Neoliberalizm iktidara geldiğinde hedefi sendikaları yok etmek oldu. Tüm dünyada bu yaşandı. (İngiltere, Türkiye/1980 yıllarına bakın) Yine de sendikalar önemli! İktidarla kavga etmekten kaçınan Türk-İş’in son “Eylül ayı açlık-yoksulluk” raporuna bakın:

“... İnsan önce karnını doyurmak, sonra barınma ve diğer temel ihtiyaçlarını karşılama ihtiyacı içindedir. Açlık, insani değerleri törpülerken toplumun dengesini sarsar. Yaz henüz biterken gıda fiyatlarındaki bu şiddetli artışın en temel sebebi Türk lirasındaki özellikle son bir yılda oluşan yüksek değer kaybıdır.

“... Üretimden tedariğe girdilerde ithal bağımlılığı yüksek hale gelmiş olan Türkiye ekonomisi, dünyada enflasyonun yükselmeye başlaması ve başta FED olmak üzere hem gelişmiş hem gelişmekte olan ülkelerin peşi sıra faiz artırımları yoluyla parasal sıkılaşmaya gitmeleri karşısında geleneksel iktisadi öğretiden farklı bir yol izliyor.

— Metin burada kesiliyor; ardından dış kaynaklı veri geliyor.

-- ==== Sys2Proof/Laws/KeptH.lean ====
section
/-!
SUPPORT. What the operations change and what they keep, part H.
-/
set_option Elab.async false

namespace Sys2Proof.Machine

theorem execUnloadLate_kept {α : Type} {m : State → α} (hm : ∀ u, m u = m { u with regs := [], evq := [], out := [], msixPend := 0 })
    {s0 s : State} (h : Kept m s0 s) :
    KeptR m s0 (execUnloadLate s) := by
  unfold execUnloadLate
  extract_lets +onlyGivenNames x1
  clear_value x1
  refine KeptR.next ?_
  split
  · rename_i v2 v3 v4
    refine emit_kept (sub hm) ?_
    refine raise_kept (sub hm) ?_
    exact h
  · rename_i v5 v6
    exact h

theorem execDiscLost_kept {α : Type} {m : State → α} (hm : ∀ u, m u = m { u with regs := [], evq := [], out := [], msixPend := 0, disc := {}, ends := [], links := [], recs := [], spin := {}, blanks := [], encoded := [], cl := {}, port := {}, vault := {}, pwr := {}, dev := {} })
    {s0 s : State} (h : Kept m s0 s) :
    KeptR m s0 (execDiscLost s) := by
  unfold execDiscLost
  extract_lets +onlyGivenNames x1
  clear_value x1
  refine ite_kept (P := fun x => KeptR m s0 x) ?_ ?_
  · refine KeptR.next ?_
    exact h
  · extract_lets +onlyGivenNames x2
    clear_value x2
    extract_lets +onlyGivenNames x3
    clear_value x3
    extract_lets +onlyGivenNames x4
    have h5 : Kept m s0 x4 := by
      unfold x4
      refine endDiscCmds_kept (sub hm) ?_
      refine stopSpin_kept (sub hm) ?_
      refine tripBoth_kept (sub hm) ?_
      refine wakeSeen_kept (sub hm) ?_
      refine fset_kept (sub hm) ?_
      exact h
    clear_value x4
    extract_lets +onlyGivenNames x6
    have h7 : Kept m s0 x6 := by
      unfold x6
      refine ite_kept (P := fun x => Kept m s0 x) ?_ ?_
      · refine dismount_kept (sub hm) ?_
        refine zeroiseKey_kept (sub hm) ?_
        exact h5
      · exact h5
    clear_value x6
    refine KeptR.next ?_
    refine mediaEvent_kept (sub hm) ?_
    refine emit_kept (sub hm) ?_
    refine raise_kept (sub hm) ?_
    beta_reduce
    refine setDev_kept (sub hm) ?_
    exact h7

theorem execDiscPresAsserted_kept {α : Type} {m : State → α} (hm : ∀ u, m u = m { u with regs := [], evq := [], out := [], msixPend := 0, engs := [], loops := [], spin := {}, cl := {}, port := {}, pwr := {}, dev := {} })
    {s0 s : State} (h : Kept m s0 s) :
    KeptR m s0 (execDiscPresAsserted s) := by
  unfold execDiscPresAsserted
  extract_lets +onlyGivenNames x1
  clear_value x1
  refine KeptR.next ?_
  refine autoMount_kept (sub hm) ?_
  refine wakeSeen_kept (sub hm) ?_
  refine raise_kept (sub hm) ?_
  refine fset_kept (sub hm) ?_
  exact h

theorem execGust_kept {α : Type} {m : State → α} (hm : ∀ u, m u = m { u with regs := [], evq := [], out := [], msixPend := 0, port := {}, pwr := {} })
    {s0 s : State} {a0 a1 a2} (h : Kept m s0 s) :
    KeptR m s0 (execGust a0 a1 a2 s) := by
  unfold execGust
  refine KeptR.next ?_
  refine gustWrite_kept (sub hm) ?_
  exact h

theorem execMailboxAck_kept {α : Type} {m : State → α} (hm : ∀ u, m u = m { u with regs := [], out := [], msixPend := 0, claims := [], port := {} })
    {s0 s : State} {a0 a1} (h : Kept m s0 s) :
    KeptR m s0 (execMailboxAck a0 a1 s) := by
  unfold execMailboxAck
  refine KeptR.next ?_
  refine mbxAck_kept (sub hm) ?_
  exact h

theorem execWithdraw_kept {α : Type} {m : State → α} (hm : ∀ u, m u = m { u with regs := [], claims := [], port := {} })
    {s0 s : State} {a0} (h : Kept m s0 s) :
    KeptR m s0 (execWithdraw a0 s) := by
  unfold execWithdraw
  refine KeptR.next ?_
  refine mbxWithdraw_kept (sub hm) ?_
  exact h

theorem execMbxClaim_kept {α : Type} {m : State → α} (hm : ∀ u, m u = m { u with out := [], claims := [] })
    {s0 s : State} {a0 a1} (h : Kept m s0 s) :
    KeptR m s0 (execMbxClaim a0 a1 s) := by
  unfold execMbxClaim
  refine KeptR.next ?_
  refine claimReads_kept (sub hm) ?_
  exact h

theorem execMailboxDataWrite_kept {α : Type} {m : State → α} (hm : ∀ u, m u = m { u with regs := [], evq := [], port := {} })
    {s0 s : State} {a0 a1 a2 a3} (h : Kept m s0 s) :
    KeptR m s0 (execMailboxDataWrite a0 a1 a2 a3 s) := by
  unfold execMailboxDataWrite
  refine KeptR.next ?_
  refine mbxData_kept (sub hm) ?_
  exact h

theorem execAckTimeout_kept {α : Type} {m : State → α} (hm : ∀ u, m u = m { u with regs := [], evq := [], out := [], msixPend := 0, port := {} })
    {s0 s : State} {a0} (h : Kept m s0 s) :
    KeptR m s0 (execAckTimeout a0 s) := by
  unfold execAckTimeout
  extract_lets +onlyGivenNames x1
  clear_value x1
  refine KeptR.next ?_
  refine ite_kept (P := fun x => Kept m s0 x) ?_ ?_
  · exact h
  · refine emit_kept (sub hm) ?_
    refine cnt_kept (sub hm) ?_
    refine raise_kept (sub hm) ?_
    refine setPorts_kept (sub hm) ?_
    exact h

theorem execVlqClaim_kept {α : Type} {m : State → α} (hm : ∀ u, m u = m { u with out := [], claims := [] })
    {s0 s : State} {a0} (h : Kept m s0 s) :
    KeptR m s0 (execVlqClaim a0 s) := by
  unfold execVlqClaim
  refine KeptR.next ?_
  refine claimReads_kept (sub hm) ?_
  exact h

theorem vlqRead_kept {α : Type} {m : State → α} (hm : ∀ u, m u = m { u with regs := [], out := [] })
    {s0 s : State} {a0 a1 a2 a3} (h : Kept m s0 s) :
    Kept m s0 (vlqRead a0 a1 a2 a3 s) := by
  unfold vlqRead
  extract_lets +onlyGivenNames x1
  clear_value x1
  refine bumpIdx_kept (sub hm) ?_
  refine send_kept (sub hm) ?_
  refine ite_app_kept (P := fun x => Kept m s0 x) ?_ ?_
  · refine sticky_kept (sub hm) ?_
    exact h
  · refine id_kept (P := fun x => Kept m s0 x) ?_
    exact h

“... Bu tavır, yüksek enflasyonist ortamın oluşmasının en önemli nedeni oldu. 2021 Eylül ayından başlayarak bu aya kadar politika faizini yüzde 19’dan yüzde 12’ye çeken ekonomi yönetiminin hedefinin üretimi artırmak, özellikle ihracat yolu ile cari açığı düşürmek, büyümeyi yüksek bir seviyede sürdürmek olduğu belirtilmişti.

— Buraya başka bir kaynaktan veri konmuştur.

theorem servoTick_ticks : Completes (.servoTick laL laU latL latU) s fun t =>
    (∀ l < 4, (t.lane l).sums = [] ∧ (t.lane l).valid = 0 ∧ ((s.lane l).crossing = [] → (t.lane l).crossing = [] ∧
      (t.lane l).cur = laneTickVal (s.lane l) (fon (HSL.page (l / 2) (l % 2)) HSL.STATUS_STALE s))) ∧
    (∀ h < 2, fon (ACL.page h) ACL.CTRL_EN s = true → (t.link h).tick = ((s.link h).tick + 1) % 16 ∧ (t.link h).coilCmd = []) ∧
    (∀ h < 2, (t.head h).hAcc = false ∧ (t.head h).hSeen = ((s.head h).hAcc || servoH h s)) ∧
    sameBut [.regs, .evq, .out, .msixPend, .lanes, .links, .recs, .engs, .pgs, .heads, .spin, .sleds, .chans, .commons] s t := by
  refine ⟨_, exec_servoTick, fun l hl => ?_, fun h hh hen => ?_, fun h hh => ?_, sameBut_of (execServoTick_kept (fun _ => rfl) (.refl s)) exec_servoTick⟩
  · rw [lane_servoTicked, lane_lanesCrossed hl]
    exact ⟨takenLane_sums, takenLane_valid, takenLane_tickedLane⟩
  · exact coilTick_eq_iff.1 (coilTick_servoTicked hh hen)
  · exact seen_eq_iff.1 (seen_servoTicked hh)

/-- Settles O20: a two-level word runs its slots and its sequencer, or traps; the window writes one word or tells a locked store; and the servo tick is the
sequence of its parts, each of which leaves the others' records. -/
theorem twoLevelWordAndTick : Obligations.TwoLevelWordAndTick := fun _ =>
  ⟨nanoWord_slots, nanoWord_traps, storeWindowWrite_loads, storeWindowWrite_locked, fun _ _ _ _ => servoTick_ticks⟩

end Sys2Proof.Machine
end

section
/-!
PROOFS. The vertical words of a control engine (R127, R128): the next PC, the cycles spent, and a word's trap.
-/
namespace Sys2Proof.Machine

variable {s t : State} {e cycles a b d : Nat} {reads late : List Nat} {g : EngSt} {r : Regs} {body : State → Except Trap State} {i : Instr}

/-- What a chain of operations keeps is the frame of a command. -/
theorem sameBut_of_kept {ps : List Part} (h : Kept (fun u => ps.foldr State.clear u) s t) : sameBut ps s t := h.view

theorem fon_congr {p : Nat} {f : Fld} (h : fget p f t = fget p f s) : fon p f t = fon p f s := congrArg (· != 0) h

/-! ### The records of engines after other writes -/

@[simp] theorem fset_eng (p : Nat) (f : Fld) (v k : Nat) (s : State) : (fset p f v s).eng k = s.eng k := rfl
@[simp] theorem emit_eng (c src a b d k : Nat) (s : State) : (emit c src a b d s).eng k = s.eng k := rfl
@[simp] theorem raise_eng (p b k : Nat) (s : State) : (raise p b s).eng k = s.eng k :=
  (raise_kept (m := fun u => u.eng k) (fun _ => rfl) (.refl s)).view
@[simp] theorem cnt_eng (p c k : Nat) (f : Fld) (s : State) : (cnt p f c s).eng k = s.eng k :=
  (cnt_kept (m := fun u => u.eng k) (fun _ => rfl) (.refl s)).view

theorem setRegs_eng (e : Nat) (r : Regs) (s : State) : (setRegs e r s).eng e = { s.eng e with r := r } := setEng_same ..

theorem spend_eng : (spend e cycles reads late t).eng e = spentBy cycles reads late (t.eng e) (t.eng e) := setEng_same ..

theorem spend_eng_other {k : Nat} (hk : k ≠ e) : (spend e cycles reads late t).eng k = t.eng k := setEng_other _ _ hk

@[simp] theorem fget_spend (q : Nat) (f : Fld) : fget q f (spend e cycles reads late t) = fget q f t := rfl

theorem otherFields.spend {p : Nat} {fs : List Fld} (h : otherFields p fs s t) : otherFields p fs s (Machine.spend e cycles reads late t) := h

theorem engState_spend : engState e (spend e cycles reads late t) = engState e t := rfl

theorem pcOf_spend : pcOf e (spend e cycles reads late t) = pcOf e t := rfl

“... Fakat bugün dünyada hiçbir ülkede enflasyon ile faiz arasındaki makas Türkiye’deki kadar açık değil ve enflasyon artarken gelen faiz indirimleri ile yıl içinde riskler çok hızlı şekilde yükseldi. Kur baskılanmasına rağmen TL, dolar karşısında yüzde 100’den fazla değer kaybederken Türkiye, iç karışıklıklarla boğuşan Zimbabve, Lübnan, Suriye, Sudan, Venezuela’dan sonra resmi verilerle dünyadaki en yüksek 6. enflasyona sahip ülke konumuna geldi.

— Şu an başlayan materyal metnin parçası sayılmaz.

-- ==== Sys2Proof/Machine/Dispatch.lean ====
section
/-! DEFINITION. One arm per command (R74). A command's meaning is taken when STATUS.HALT is 0 and its word has been decoded
(R70, R269); Machine/Interface.lean makes both checks. -/

namespace Sys2Proof.Machine

def exec (i : Instr) (s : State) : Host.Outcome State Fault Refusal :=
  match i with
  | .nop => Sys2Proof.Machine.execNop s
  | .ckClr => Sys2Proof.Machine.execCkClr s
  | .ckAdd => Sys2Proof.Machine.execCkAdd s
  | .ckGet => Sys2Proof.Machine.execCkGet s
  | .ckSum => Sys2Proof.Machine.execCkSum s
  | .encIp => Sys2Proof.Machine.execEncIp s
  | .encIcmp => Sys2Proof.Machine.execEncIcmp s
  | .encUdp => Sys2Proof.Machine.execEncUdp s
  | .encPsh => Sys2Proof.Machine.execEncPsh s
  | .encTcp => Sys2Proof.Machine.execEncTcp s
  | .decIp => Sys2Proof.Machine.execDecIp s
  | .decIcmp => Sys2Proof.Machine.execDecIcmp s
  | .decUdp => Sys2Proof.Machine.execDecUdp s
  | .decPsh => Sys2Proof.Machine.execDecPsh s
  | .decTcp => Sys2Proof.Machine.execDecTcp s
  | .finIp => Sys2Proof.Machine.execFinIp s
  | .finIcmp => Sys2Proof.Machine.execFinIcmp s
  | .bldIp => Sys2Proof.Machine.execBldIp s
  | .bldIcmp => Sys2Proof.Machine.execBldIcmp s
  | .udpPkt => Sys2Proof.Machine.execUdpPkt s
  | .bldPsh => Sys2Proof.Machine.execBldPsh s
  | .bldTcp => Sys2Proof.Machine.execBldTcp s

end Sys2Proof.Machine
end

“... Dış ticaret açığı geçen 1 yılda 25.5 milyardan 62.1 milyar dolara çıktı. Döviz kurlarını tutmak için döviz satarak müdahale eden TCMB’nin rezervlerinden milyarlarca dolar eksildi. Kur korumalı mevduat hesaplarında, bir gün çözülecek olan 1.3 trilyon TL para birikti ve bunun Hazine’ye maliyeti -şimdilik- resmi açıklamaya göre 76.5 milyar TL oldu.

“... İlgili kanun ile KKM’yi şirketlere cazip hale getirmek için milyarlarca liralık vergi gelirinden vazgeçildi. Diğer yandan artan oranlı gelir vergisi sebebiyle bir çalışan hâlâ ocak ayında aldığı ücretini aralık ayında alamıyor. Ekonomi 2022’nin 2. çeyreğinde yüzde 7.6 büyüdü ama işgücü ödemelerinin milli gelirdeki payı yılın aynı döneminde 2021’e kıyasla artmak bir yana yüzde 7.2 azaldı.

“... Vatandaşın devlete olan borcuna yüzde 30 gecikme faizi uygulanırken, vatandaşın devletten alacağına uygulanan faiz yüzde 9’da kaldı.

Ve geliyoruz esasa:

Dört kişilik bir ailenin sağlıklı, dengeli ve yeterli beslenebilmesi için yapması gereken aylık gıda harcaması tutarı (açlık sınırı) 7 bin 245.18 TL’ye... Gıda harcaması ile giyim, konut (kira, elektrik, su, yakıt), ulaşım, eğitim, sağlık ve benzeri ihtiyaçlar için yapılması zorunlu diğer aylık harcamalarının toplam tutarı (yoksulluk sınırı) 23 bin 599.93 TL’ye yükseldi.

Şimdi soruyorum: Türkiye’nin esas gündemi ne? Kimlik mi, ekonomi mi?